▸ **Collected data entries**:
◇ ◇ ◇ ◇ ◇
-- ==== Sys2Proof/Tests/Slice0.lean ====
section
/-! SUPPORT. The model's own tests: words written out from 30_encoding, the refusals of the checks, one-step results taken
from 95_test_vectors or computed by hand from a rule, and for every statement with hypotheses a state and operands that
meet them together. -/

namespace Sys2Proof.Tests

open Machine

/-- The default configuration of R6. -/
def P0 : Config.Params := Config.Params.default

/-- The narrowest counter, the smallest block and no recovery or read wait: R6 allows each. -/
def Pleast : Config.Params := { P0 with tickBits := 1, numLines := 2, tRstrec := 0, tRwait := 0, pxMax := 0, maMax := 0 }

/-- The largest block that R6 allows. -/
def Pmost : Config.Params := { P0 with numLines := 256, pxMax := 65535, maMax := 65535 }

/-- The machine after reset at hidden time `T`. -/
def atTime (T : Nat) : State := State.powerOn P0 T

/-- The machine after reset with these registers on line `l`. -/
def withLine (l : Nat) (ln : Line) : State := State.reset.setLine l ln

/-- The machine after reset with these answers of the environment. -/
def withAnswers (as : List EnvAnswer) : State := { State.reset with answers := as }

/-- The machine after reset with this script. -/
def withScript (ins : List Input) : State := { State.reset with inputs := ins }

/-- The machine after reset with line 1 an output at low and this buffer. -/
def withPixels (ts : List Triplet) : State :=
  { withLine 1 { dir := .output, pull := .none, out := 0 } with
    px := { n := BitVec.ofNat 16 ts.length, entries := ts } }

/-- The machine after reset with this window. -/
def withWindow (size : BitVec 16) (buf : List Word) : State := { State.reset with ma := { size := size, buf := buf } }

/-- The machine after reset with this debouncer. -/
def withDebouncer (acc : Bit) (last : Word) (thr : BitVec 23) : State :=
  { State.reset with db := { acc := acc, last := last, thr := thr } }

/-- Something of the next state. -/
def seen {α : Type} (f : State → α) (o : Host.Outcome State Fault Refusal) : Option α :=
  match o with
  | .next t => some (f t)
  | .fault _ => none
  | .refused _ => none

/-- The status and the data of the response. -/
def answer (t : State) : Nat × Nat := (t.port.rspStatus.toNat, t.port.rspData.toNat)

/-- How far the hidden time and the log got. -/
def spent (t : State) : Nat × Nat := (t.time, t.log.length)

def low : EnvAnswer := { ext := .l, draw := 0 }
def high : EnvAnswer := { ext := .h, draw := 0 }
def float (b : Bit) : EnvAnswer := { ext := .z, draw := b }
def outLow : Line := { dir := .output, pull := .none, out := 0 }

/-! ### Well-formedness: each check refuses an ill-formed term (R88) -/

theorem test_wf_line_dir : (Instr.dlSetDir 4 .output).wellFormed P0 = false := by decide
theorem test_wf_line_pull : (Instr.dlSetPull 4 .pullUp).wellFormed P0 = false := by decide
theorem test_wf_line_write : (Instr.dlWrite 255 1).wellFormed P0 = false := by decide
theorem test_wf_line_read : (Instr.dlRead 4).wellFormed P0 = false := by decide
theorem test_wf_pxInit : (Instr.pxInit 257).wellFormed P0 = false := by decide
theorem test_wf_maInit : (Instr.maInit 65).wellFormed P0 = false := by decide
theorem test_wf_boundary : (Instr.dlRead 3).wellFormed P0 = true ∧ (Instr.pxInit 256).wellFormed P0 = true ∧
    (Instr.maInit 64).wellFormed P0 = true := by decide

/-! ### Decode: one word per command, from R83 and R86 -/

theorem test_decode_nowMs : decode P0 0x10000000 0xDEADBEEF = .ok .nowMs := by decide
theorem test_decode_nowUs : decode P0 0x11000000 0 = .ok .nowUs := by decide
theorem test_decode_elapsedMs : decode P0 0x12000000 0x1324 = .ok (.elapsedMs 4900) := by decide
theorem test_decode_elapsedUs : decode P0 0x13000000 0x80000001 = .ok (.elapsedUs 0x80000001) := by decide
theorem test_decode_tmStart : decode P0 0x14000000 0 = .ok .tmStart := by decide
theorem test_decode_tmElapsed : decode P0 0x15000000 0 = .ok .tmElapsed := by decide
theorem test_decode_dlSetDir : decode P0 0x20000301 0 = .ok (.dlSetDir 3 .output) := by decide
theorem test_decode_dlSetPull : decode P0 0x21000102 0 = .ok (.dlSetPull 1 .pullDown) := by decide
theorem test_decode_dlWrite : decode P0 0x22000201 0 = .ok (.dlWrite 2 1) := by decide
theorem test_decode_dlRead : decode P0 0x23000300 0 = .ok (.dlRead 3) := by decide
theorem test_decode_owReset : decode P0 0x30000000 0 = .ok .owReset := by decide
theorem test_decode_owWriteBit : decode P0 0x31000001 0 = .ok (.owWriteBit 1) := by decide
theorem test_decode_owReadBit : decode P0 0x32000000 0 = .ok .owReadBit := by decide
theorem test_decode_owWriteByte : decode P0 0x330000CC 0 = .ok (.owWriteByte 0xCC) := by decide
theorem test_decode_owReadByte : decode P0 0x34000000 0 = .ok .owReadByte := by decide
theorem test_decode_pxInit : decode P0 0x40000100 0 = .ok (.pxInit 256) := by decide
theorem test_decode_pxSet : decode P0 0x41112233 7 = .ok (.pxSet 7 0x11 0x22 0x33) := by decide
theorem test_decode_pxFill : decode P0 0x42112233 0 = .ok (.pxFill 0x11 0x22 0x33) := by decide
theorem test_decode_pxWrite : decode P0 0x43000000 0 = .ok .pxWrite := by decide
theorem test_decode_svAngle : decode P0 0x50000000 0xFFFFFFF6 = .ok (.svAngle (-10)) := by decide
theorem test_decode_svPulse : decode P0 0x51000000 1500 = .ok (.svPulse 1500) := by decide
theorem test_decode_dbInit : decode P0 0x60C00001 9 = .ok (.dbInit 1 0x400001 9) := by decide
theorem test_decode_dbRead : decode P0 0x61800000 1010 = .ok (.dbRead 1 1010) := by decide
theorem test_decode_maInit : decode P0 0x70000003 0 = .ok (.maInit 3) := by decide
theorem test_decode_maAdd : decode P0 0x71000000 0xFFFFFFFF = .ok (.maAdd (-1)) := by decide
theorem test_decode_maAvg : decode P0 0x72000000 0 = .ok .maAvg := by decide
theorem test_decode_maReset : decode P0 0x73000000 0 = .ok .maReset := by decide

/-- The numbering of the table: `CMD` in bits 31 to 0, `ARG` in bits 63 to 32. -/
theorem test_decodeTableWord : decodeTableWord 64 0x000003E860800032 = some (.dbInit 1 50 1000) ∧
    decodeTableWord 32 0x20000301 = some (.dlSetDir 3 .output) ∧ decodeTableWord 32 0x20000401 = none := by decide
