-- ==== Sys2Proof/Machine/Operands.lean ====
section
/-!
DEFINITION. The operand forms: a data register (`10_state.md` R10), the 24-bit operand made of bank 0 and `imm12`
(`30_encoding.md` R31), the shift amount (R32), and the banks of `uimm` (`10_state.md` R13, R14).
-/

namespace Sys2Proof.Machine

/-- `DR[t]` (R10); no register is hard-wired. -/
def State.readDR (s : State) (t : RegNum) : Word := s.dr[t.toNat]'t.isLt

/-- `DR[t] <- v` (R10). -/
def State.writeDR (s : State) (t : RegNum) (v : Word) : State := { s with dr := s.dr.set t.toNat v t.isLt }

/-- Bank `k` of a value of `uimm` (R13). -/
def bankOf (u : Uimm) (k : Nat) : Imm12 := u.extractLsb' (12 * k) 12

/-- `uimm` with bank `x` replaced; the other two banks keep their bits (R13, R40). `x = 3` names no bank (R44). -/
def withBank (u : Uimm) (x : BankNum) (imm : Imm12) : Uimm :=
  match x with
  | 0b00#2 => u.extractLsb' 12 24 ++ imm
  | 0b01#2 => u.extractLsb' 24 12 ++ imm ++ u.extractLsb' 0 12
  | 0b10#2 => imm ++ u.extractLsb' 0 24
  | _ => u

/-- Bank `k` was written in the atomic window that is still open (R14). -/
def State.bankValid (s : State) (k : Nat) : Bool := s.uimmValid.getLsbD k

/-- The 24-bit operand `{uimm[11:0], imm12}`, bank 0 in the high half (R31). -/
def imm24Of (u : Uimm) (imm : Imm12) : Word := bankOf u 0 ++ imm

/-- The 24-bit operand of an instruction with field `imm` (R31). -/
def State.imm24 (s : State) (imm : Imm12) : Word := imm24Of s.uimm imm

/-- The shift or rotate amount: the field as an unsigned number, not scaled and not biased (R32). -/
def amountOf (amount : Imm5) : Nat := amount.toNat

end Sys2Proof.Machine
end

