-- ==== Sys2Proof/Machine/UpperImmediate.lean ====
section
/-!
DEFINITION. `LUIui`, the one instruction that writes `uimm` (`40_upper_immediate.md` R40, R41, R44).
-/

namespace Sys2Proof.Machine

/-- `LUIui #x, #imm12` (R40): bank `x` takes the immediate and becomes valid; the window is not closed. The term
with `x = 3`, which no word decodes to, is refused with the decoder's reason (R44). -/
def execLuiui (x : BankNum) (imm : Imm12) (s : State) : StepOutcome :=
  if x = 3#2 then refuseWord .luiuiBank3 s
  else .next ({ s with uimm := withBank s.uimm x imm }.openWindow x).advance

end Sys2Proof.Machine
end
◇ ◇ ◇ ◇ ◇
▸ **Assignment**: Set down, exactly as written, each line of the data from its opening line through the one containing "after reset at". Output nothing more.

▸ **Result**:
-- ==== Sys2Proof/Tests/Slice0.lean ====
section
/-! SUPPORT. The model's own tests: words written out from 30_encoding, the refusals of the checks, one-step results taken
from 95_test_vectors or computed by hand from a rule, and for every statement with hypotheses a state and operands that
meet them together. -/

namespace Sys2Proof.Tests

open Machine

/-- The default configuration of R6. -/
def P0 : Config.Params := Config.Params.default

/-- The narrowest counter, the smallest block and no recovery or read wait: R6 allows each. -/
def Pleast : Config.Params := { P0 with tickBits := 1, numLines := 2, tRstrec := 0, tRwait := 0, pxMax := 0, maMax := 0 }

/-- The largest block that R6 allows. -/
def Pmost : Config.Params := { P0 with numLines := 256, pxMax := 65535, maMax := 65535 }

/-- The machine after reset at hidden time `T`. -/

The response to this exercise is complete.